The bond passed by 3%.

“The bitterness caused by Hayti’s destruction was compounded by the failure on the part of Durham’s leaders to fulfill their promise and rebuild a better Hayti,” Jean Bradley Anderson writes in Durham County: A History of Durham County, North Carolina. “Twenty-five years later the land that had bustled with life was still a wasteland overgrown with weeds.”

The freeway and six other projects cost $41.6 million. The federal government paid two-thirds of the cost. The ultimate price was paid by the 4,057 households and 502 businesses forced to move.

What followed was a ghastly chain reaction that must have felt like karma. In 1966, Southern Railroad decided to discontinue passenger service through Durham. Members of the city council didn’t oppose the decision. Duke University did their best to stop the decision along with the editorial board of the Durham Morning Herald and the Chamber of Commerce.

The old Southern flare that prompted memories of the benefits of tobacco money soon disappeared. It wasn’t just Hayti that was torn down, building by building, block by block, the old was replaced by the promise of something new. The change continued for over a decade with the demolition of the old Washington Duke Hotel striking concerns in 1975.

Beyond the loss of a once vibrant Black community, historical properties and the insertion of a highway connecting Durham to the Research Triangle Park, the pride and power of the Durham Committee on Negro Affairs began to dwindle.

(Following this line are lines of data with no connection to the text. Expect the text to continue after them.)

-- ==== Sys2Proof/Tests/WitnessCommands.lean ====
section
/-! SUPPORT. Witnesses: states that meet the hypotheses of the statements about commands, completions, kills and doorbells. -/

-- One test after another: many that wait for the kernel at once take more threads than the sandbox has memory for.
set_option Elab.async false

namespace Sys2Proof.Tests

open Sys2Proof Sys2Proof.Machine Sys2Proof.Statements

/-- Queue 0 of virtual function 0, at read index 5, has the turn; the function owns domain 0, and the hub reaches page 0. -/
def queue0 : CmdQueue := { base := 0x7000, logn := 4, r := 5, widx := 6, waiting := none, blocked := false }
def mQueue : State :=
  let s := { mBind with
    dies := KMap.put mBind.dies 4 { mBind.die 4 with tlb := [leaf0 false, leaf0 true] }, turn := some (.queue 0) }
  { s with dist := { s.dist with queues := [(0, queue0)] } }

def cmdOf (arg : Nat) : Cmd := { w0 := 0, addr := 0x8000, arg := BitVec.ofNat 64 arg, done := 0x9000 }

theorem witness_commandTaken (op : Nat) : CommandTaken mQueue 0 op queue0 (mQueue.takeCommand 0 op 5 []) :=
  ⟨rfl, rfl, rfl⟩

/-- The two copies of the journal lie apart, on dies that are there. -/
theorem witness_journal :
    mQueue.fwc.journalAt.length = 2
    ∧ (mQueue.fwc.journalAt.all fun b => !mQueue.lostHome (journalPlace b mQueue.fwc.journalSeq)
        && mQueue.fwc.journalAt.all fun c => decide (c = b) || decide (c + 2 ^ 20 ≤ b) || decide (b + 2 ^ 20 ≤ c)) = true := by
  decide +kernel

/-- The header of `launch0` with its CRC. -/
def headerWords : List Nat :=
  let body := [0x8000, 1, 2, 1, 1, 1, 1, 1, 0x120100001, 0, 0, 0, 0, 0, 0]
  body ++ [crc16 (body.flatMap fun w => leBytes 8 w) * 2 ^ 48]
def mLaunch : State := putWords mQueue 0x8000 headerWords

def launchReady (s : State) : Bool := match State.agentReads 16 s 4 0 0x8000 with
  | (s1, .ok ws) =>
    let t := s1.takeCommand 0 1 5 ws
    !t.wrongPart && !t.isHanded 0 5 && (t.judgeHeader 0 ⟨ws⟩).isNone
  | (_, .error _) => false

theorem witness_launch :
    mLaunch.turn = some (.queue 0) ∧ KMap.get? mLaunch.dist.queues 0 = some queue0 ∧ cmdOk 0 1 (cmdOf 0) = true
    ∧ mLaunch.wrongPart = false ∧ launchReady mLaunch = true := by
  decide +kernel

/-- A block of zeros enables no line core and drives no head. -/
def selReady (s : State) (p : State → SelLoad → Bool) : Bool :=
  let t := s.takeCommand 0 2 5 []
  cmdOk 0 2 (cmdOf 0) && !t.wrongPart && !t.noDomain 0 && !t.isHanded 0 5 && match t.loadSelham 0 0 5 0x8000 0x9000 with
    | .ok y => p t y
    | .error _ => false
def mSel (next : Option SelLoad) : State := { mQueue with sel := { mQueue.sel with running := true, next := next } }

theorem witness_selham :
    selReady mQueue (fun t _ => !t.sel.running) = true
    ∧ selReady (mSel none) (fun t _ => t.sel.running && t.sel.next.isNone) = true
    ∧ selReady (mSel (some load0)) (fun t _ => t.sel.running && decide (t.sel.next = some load0)) = true := by
  decide +kernel

/-- Launch 0 was command 4 of the queue. -/
def mTarget : State := mQueue.setLaunch 0 { launch0 with index := 4 }
def targetReady (op low : Nat) (c : Cmd) : Bool :=
  let t := mTarget.takeCommand 0 op 5 []
  cmdOk 0 op c && decide (t.target 0 5 low = some 0) && !t.noDomain 0 && !t.isHanded 0 5

theorem witness_launchCommands :
    targetReady 3 4 (cmdOf 0x400000007) = true ∧ bits (cmdOf 0x400000007).arg.toNat 47 32 = 4
    ∧ targetReady 4 4 (cmdOf 4) = true ∧ targetReady 4 4 { cmdOf 4 with w0 := 1 } = true ∧ targetReady 5 4 (cmdOf 4) = true := by
  decide +kernel

theorem witness_waitAndInvalidate :
    (0 < 1016 ∧ mQueue.noDomain 0 = false) ∧ cmdOk 0 6 (cmdOf 0) = true
    ∧ (mQueue.setLaunch 0 { launch0 with written := true }).dist.launches.all (fun e => decide (e.2.queue ≠ 0) || e.2.written) = true
    ∧ mQueue.dist.launches.all (fun e => decide (e.2.queue ≠ 0) || e.2.written) = false
    ∧ cmdOk 0 7 (cmdOf 1) = true ∧ cmdOk 1016 7 (cmdOf 0x10100000001) = true ∧ mQueue.isHanded 0 5 = false := by
  decide +kernel

def completion0 : Completion :=
  { queue := 0, index := 4, status := 1, cause := 0, field := 0, info := 0, done := 0x9000, evseq := some 3 }

theorem witness_completionRecords :
    let s := { mQueue with dist := { mQueue.dist with completions := [completion0] } }
    s.dist.completions = completion0 :: [] ∧ completion0.evseq.isSome = true ∧ s.schedulerUp = true
    ∧ s.atomsPending 0 4 = false := by
  decide +kernel

def preempt0 : Preempt :=
  { queue := 0, index := 5, launch := 0, save := true, done := 0x9000, saves := 0, discards := 0, left := [(0, 0)], due := some 0 }

/-- The pre-emption is over time, with workgroup 0 of core 0 left: one of a launch, or one that runs a task. -/
def mOverdue (task : Bool) : State :=
  let s := withCore mTarget fun k => { k with wgs := [(0, { Workgroup.blank with isTask := task })] }
  { s with dist := { s.dist with preempts := [preempt0] } }
def overdue (s : State) (task : Bool) : Bool :=
  decide (s.dist.preempts.find? (fun p => decide (p.queue = 0) && p.due.any fun t => decide (t ≤ s.clk.time)) = some preempt0)
    && ((preempt0.left.filter fun b => ((s.core b.1).wg? b.2).isSome).map fun b => ((s.core b.1).wg b.2).isTask) == [task]

theorem witness_kills :
    mTarget.booted = true ∧ mTarget.fwc.kill.getLsbD 1 = false ∧ mTarget.killTarget 0 4 = some 0 ∧ mTarget.killTarget 0 9 = none
    ∧ ({ mTarget with fwc := { mTarget.fwc with kill := 2 } } : State).fwc.kill.getLsbD 1 = true
    ∧ overdue (mOverdue false) false = true ∧ overdue (mOverdue true) true = true := by
  decide +kernel

/-- Queue 0 exists and queue 1023 does not. -/
theorem witness_doorbell :
    KMap.get? mQueue.dist.queues (8 * 0 + 0) = some queue0 ∧ KMap.get? mQueue.dist.queues (8 * 127 + 7) = none := by
  decide +kernel

end Sys2Proof.Tests
end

It was a painful miscalculation. Many people blamed Wheeler for supporting the bond.

Asa T. Spaulding, the former president of North Carolina Mutual Life Insurance, was interviewed by Walter Wear for the Southern Oral History Program Collection on April 16, 1979. He was asked why Wheeler never ran for public office.

“He likes to succeed in what he’s trying to do and where he’s trying to lead people,” Spaulding said. “And sometimes, even no matter how much ambition you may have, if you’re going to put the good of the people above your own selfish interest, you may have to sacrifice yourself for the good of the people.”

Wheeler seemed to be good at placing the needs of others above his own. In 1968, he was part of an interracial group of businesspeople established to build one hundred single family houses for low-income residents. Durham Investment Company set aside $65,000 to develop units that sold for $10,000 to $12,000. Other members of the group included Mary Duke Semans, J.J. Henderson, Ben Ruffin, Floyd Flecther, and James R. Hawkins.

Spaulding said Wheeler made enemies due to his activism. He was able to harness his power because of his relationship with the Black community.

“You see, you can do some things if you’re independent that you can’t if you’re not. And because his livelihood and means of survival was not dependent on being the employee of a white institution – because his support came from the Black community,” Spaulding said. “I’m talking about economic support. And his base of his political strength was in the Black community. And being a Black, too, and if you’re going to be worthy, sometimes you have to give yourself for a cause if you believe in the cause. And if you don’t do that, then you become a hypocrite, and that soon will show up.”

Did Wheeler and the Durham Committee on Negro Affairs’ support of urban renewal impact relationships with the Black community? Maybe. Is there an opinion among older residents, who remember the days leading up to urban renewal, that class division played a role in Wheeler’s support of the bond issue? Maybe.

We do know the demolition of Hayti was a massive miscalculation.

The Hayti urban renewal project was completed in 1973. Wheeler died on July 6, 1978, at the age of 70. His legacy in supporting Black people and their causes transcends his decision to support the 1962 urban renewal bond. Still, questions linger.

Who made money on the seven projects supported by the Durham Redevelopment Commission? How many of the companies were Black owned?

What about the masses of dreams deferred?

The dust stirred by the bulldozers lingers like ghosts conjuring memories of broken promises. There’s work to be down among those weeds.

Hopefully, the next proposal won’t come packaged with a few acres of swamp land two miles outside of Creedmoor.